> [ASSIGNMENT]:
The expected answer is the set of lines in the data below between the line holding "15 | 3 => 14" and the line holding "def Chip.setFr (c", inclusive, written out exactly.

> [EXTRACTED DATA]:
-- ==== Sys2Proof/Machine/Tsk.lean ====
section
/-!
DEFINITION. TSK: tasks (R269 to R271), modes (R272, R273), cycle frames (R274 to R278), station slots (R280 to
R282), the variable map (R284), forces (R285 to R289), value changes (R290), the program swap (R291 to R294), events and
registers (R295 to R297).
-/
namespace Sys2Proof.Machine

/-- The event source of each TSK_EVCAUSE bit (R295). -/
def tskSource : Nat → Nat
  | 13 => 15 | 12 => 14 | 11 => 14 | 10 => 13 | 9 => 12 | 8 => 11 | 7 => 10 | 6 => 9 | 5 => 8 | 4 => 15 | 3 => 14
  | 2 => 8 | _ => 14

/-- A TSK_EVCAUSE bit set, raising its source. -/
def Chip.tskCause (c : Chip) (i : Nat) : Chip := c.flag TSK_EVCAUSE i (tskSource i)

/-- A frame counter increased, with FRAMEFAULT (R295). -/
def Chip.frameFault (c : Chip) (a : Nat) : Chip := (c.inc a).tskCause 5

def Chip.fr (c : Chip) (n : Nat) : FrameRun := tblGet .reset c.tsk.frames n

def Chip.setFr (c : Chip) (n : Nat) (f : FrameRun) : Chip :=
  { c with tsk := { c.tsk with frames := tblSet .reset c.tsk.frames n f } }

/-- The mode in force (R272): 0 STOP, 1 STARTUP, 2 RUN, 3 TEST, 4 RECOVERY. -/
def Chip.tskMode (c : Chip) : Nat := c.fld TSK_STAT 2 0

/-! ### The I/O image unit's accesses (R275) -/

/-- A read of the unit, as TC0; a refused read delivers nothing. -/
def Chip.ioRead (c : Chip) (a n : Nat) : Except AccErr (List Byte) × Chip := c.dmaRead 1 a n

/-- A write of the unit, as TC0; a refused write changes nothing. -/
def Chip.ioWrite (c : Chip) (a : Nat) (bs : List Byte) : Chip := (c.dmaWrite 1 a bs).2

/-- An area of memory copied by the unit as words of 8 bytes; a word that a check refuses keeps what it had (DESIGN
CHOICE, log entry 165). -/
def Chip.ioCopy (c : Chip) (src dst words : Nat) : Chip :=
  (List.range words).foldl (fun c i =>
    match c.ioRead (src + 8 * i) 8 with
    | (.ok bs, c1) => c1.ioWrite (dst + 8 * i) bs
    | (.error _, c1) => c1) c

/-- The banks and groups of a frame (R297). -/
def Chip.ibank (c : Chip) (n : Nat) : Nat := c.fld (TSK_FRn_BANKS n) 4 0
def Chip.obank (c : Chip) (n : Nat) : Nat := c.fld (TSK_FRn_BANKS n) 12 8
def Chip.pgrp (c : Chip) (n : Nat) : Nat := c.fld (TSK_FRn_BANKS n) 19 16
def Chip.tgrp (c : Chip) (n : Nat) : Nat := c.fld (TSK_FRn_BANKS n) 27 24

/-- The address of a bank. -/
def bankAddr (b : Nat) : Nat := 0x10000000 + b * 0x80000

/-- The place of a frame's input image, output header and status block. -/
def Chip.inputAddr (c : Chip) (n : Nat) : Nat := bankAddr (c.ibank n) + c.fld (TSK_FRn_IIMG n) 12 0 * 64
def Chip.outputAddr (c : Chip) (n : Nat) : Nat := bankAddr (c.obank n) + c.fld (TSK_FRn_OIMG n) 12 0 * 64
def Chip.statusAddr (c : Chip) (n : Nat) : Nat := bankAddr (c.ibank n) + c.fld (TSK_FRn_ISTOFS n) 12 0 * 64

/-! ### The variable map -/

/-- A map entry (R284). -/
structure VarEntry where
  id : Nat
  kind : Nat
  forceable : Bool
  size : Nat
  addr : Nat
  feed : Nat
  deriving DecidableEq, Repr

/-- A map entry from its 16 bytes. -/
def VarEntry.of (bs : List Byte) : VarEntry :=
  let w (i : Nat) := leNat (bytesAt bs (4 * i) 4)
  ⟨w 0, nfld (w 1) 31 28, nbit (w 1) 27, nfld (w 1) 19 0, w 2, w 3⟩

/-- The entries of a map of n entries at an address, or the refusal of a read. -/
def Chip.readMap (c : Chip) (a n : Nat) : Except AccErr (List VarEntry) × Chip :=
  (List.range n).foldl (fun acc i =>
    match acc.1 with
    | .error _ => acc
    | .ok es =>
      match acc.2.ioRead (a + 16 * i) 16 with
      | (.ok bs, c1) => (.ok (es ++ [VarEntry.of bs]), c1)
      | (.error e, c1) => (.error e, c1)) (.ok [], c)

/-- The active map's entry of an ID. -/
def Chip.mapFind (c : Chip) (id : Nat) : Option VarEntry :=
  match (c.readMap (c.fld TSK_VMAP 31 4 * 16) (c.fld TSK_VMAPN 15 0)).1 with
  | .ok es => es.find? fun e => e.id == id
  | .error _ => none

/-- Whether a variable's address is a multiple of its SIZE. -/
def VarEntry.aligned (e : VarEntry) : Bool := e.size == 0 || e.addr % e.size == 0

/-- Whether a size and address can be forced (R285). -/
def VarEntry.simple (e : VarEntry) : Bool :=
  (e.size == 1 || e.size == 2 || e.size == 4 || e.size == 8) && e.aligned

/-! ### Forces -/

def Chip.fcOn (c : Chip) (f : Nat) : Bool := c.bit (TSK_FCf_CTL f) 31
def Chip.fcValue (c : Chip) (f : Nat) : Nat := join64 (c.reg (TSK_FCf_VAL_HI f)) (c.reg (TSK_FCf_VAL_LO f))

/-- A force entry's value written to its variable as one access (R287). -/
def Chip.forceWrite (c : Chip) (f : Nat) : Chip :=
  c.ioWrite (c.reg (TSK_FCf_ADDR f)).toNat (leBytes (c.fld (TSK_FCf_CTL f) 3 0) (c.fcValue f))

/-- Whether TGRP owns a bank: the TGRP of each enabled frame that has an image in it, or of any frame where none has
(R287; DEDUCED, log entry 165). -/
def Chip.tgrpOwns (c : Chip) (b : Nat) : Bool :=
  let owner := c.fld (MEM_BOWN b) 3 0
  let uses := (List.range 8).filter fun n => c.bit (TSK_FRn_CFG n) 31 && (c.ibank n == b || c.obank n == b)
  if uses.isEmpty then (List.range 8).any fun n => c.tgrp n == owner else uses.all fun n => c.tgrp n == owner

/-- Whether an entry lies in a bank that TGRP does not own now (R287). -/
def Chip.forceSkipped (c : Chip) (f : Nat) : Bool :=
  match regionOf (c.reg (TSK_FCf_ADDR f)).toNat with
  | .sram b => !c.tgrpOwns b
  | _ => false

/-- The forces of a release, a task end or a handover (R287). -/
def Chip.writeForces (c : Chip) : Chip :=
  (List.range 64).foldl (fun c f => if c.fcOn f && !c.forceSkipped f then c.forceWrite f else c) c

/-- Whether any force is set (R289). -/
def Chip.forced (c : Chip) : Bool := (List.range 64).any fun f => c.fcOn f

/-- The level at FORCE_IND_N: low while a force is set (R289). -/
def Chip.forceIndN (c : Chip) : Bool := !c.forced

/-- A force entry cleared or released (R288, R289). -/
def Chip.forceDrop (c : Chip) (f : Nat) : Chip :=
  (c.setReg (TSK_FCf_CTL f) (c.reg (TSK_FCf_CTL f) &&& 0x0000000F)).tskCause 13

/-- FCf_CTL.EN = 1 (R285): the entry takes the value's parts as they were last written (DEDUCED, log entry 166). -/
def forceSet (c : Chip) (f : Nat) : Chip :=
  let c := c.setReg (TSK_FCf_VAL_HI f) (c.stagedPart (TSK_FCf_VAL_HI f))
  let id := (c.reg (TSK_FCf_ID f)).toNat
  let other := (List.range 64).any fun g => g != f && c.fcOn g && c.reg (TSK_FCf_ID g) == c.reg (TSK_FCf_ID f)
  let refuse := (c.setBit (TSK_FCf_CTL f) 31 false).tskCause 4
  match c.mapFind id with
  | none => refuse
  | some e =>
    if e.kind ≠ 0 ∨ e.forceable = false ∨ e.simple = false ∨ other then refuse
    else ((c.setReg (TSK_FCf_ADDR f) (w32 e.addr)).setReg (TSK_FCf_CTL f) (w32 (2 ^ 31 + e.size))).tskCause 13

> [ANSWER TO THIS TASK]:
  | 13 => 15 | 12 => 14 | 11 => 14 | 10 => 13 | 9 => 12 | 8 => 11 | 7 => 10 | 6 => 9 | 5 => 8 | 4 => 15 | 3 => 14
  | 2 => 8 | _ => 14

/-- A TSK_EVCAUSE bit set, raising its source. -/
def Chip.tskCause (c : Chip) (i : Nat) : Chip := c.flag TSK_EVCAUSE i (tskSource i)

/-- A frame counter increased, with FRAMEFAULT (R295). -/
def Chip.frameFault (c : Chip) (a : Nat) : Chip := (c.inc a).tskCause 5

def Chip.fr (c : Chip) (n : Nat) : FrameRun := tblGet .reset c.tsk.frames n

def Chip.setFr (c : Chip) (n : Nat) (f : FrameRun) : Chip :=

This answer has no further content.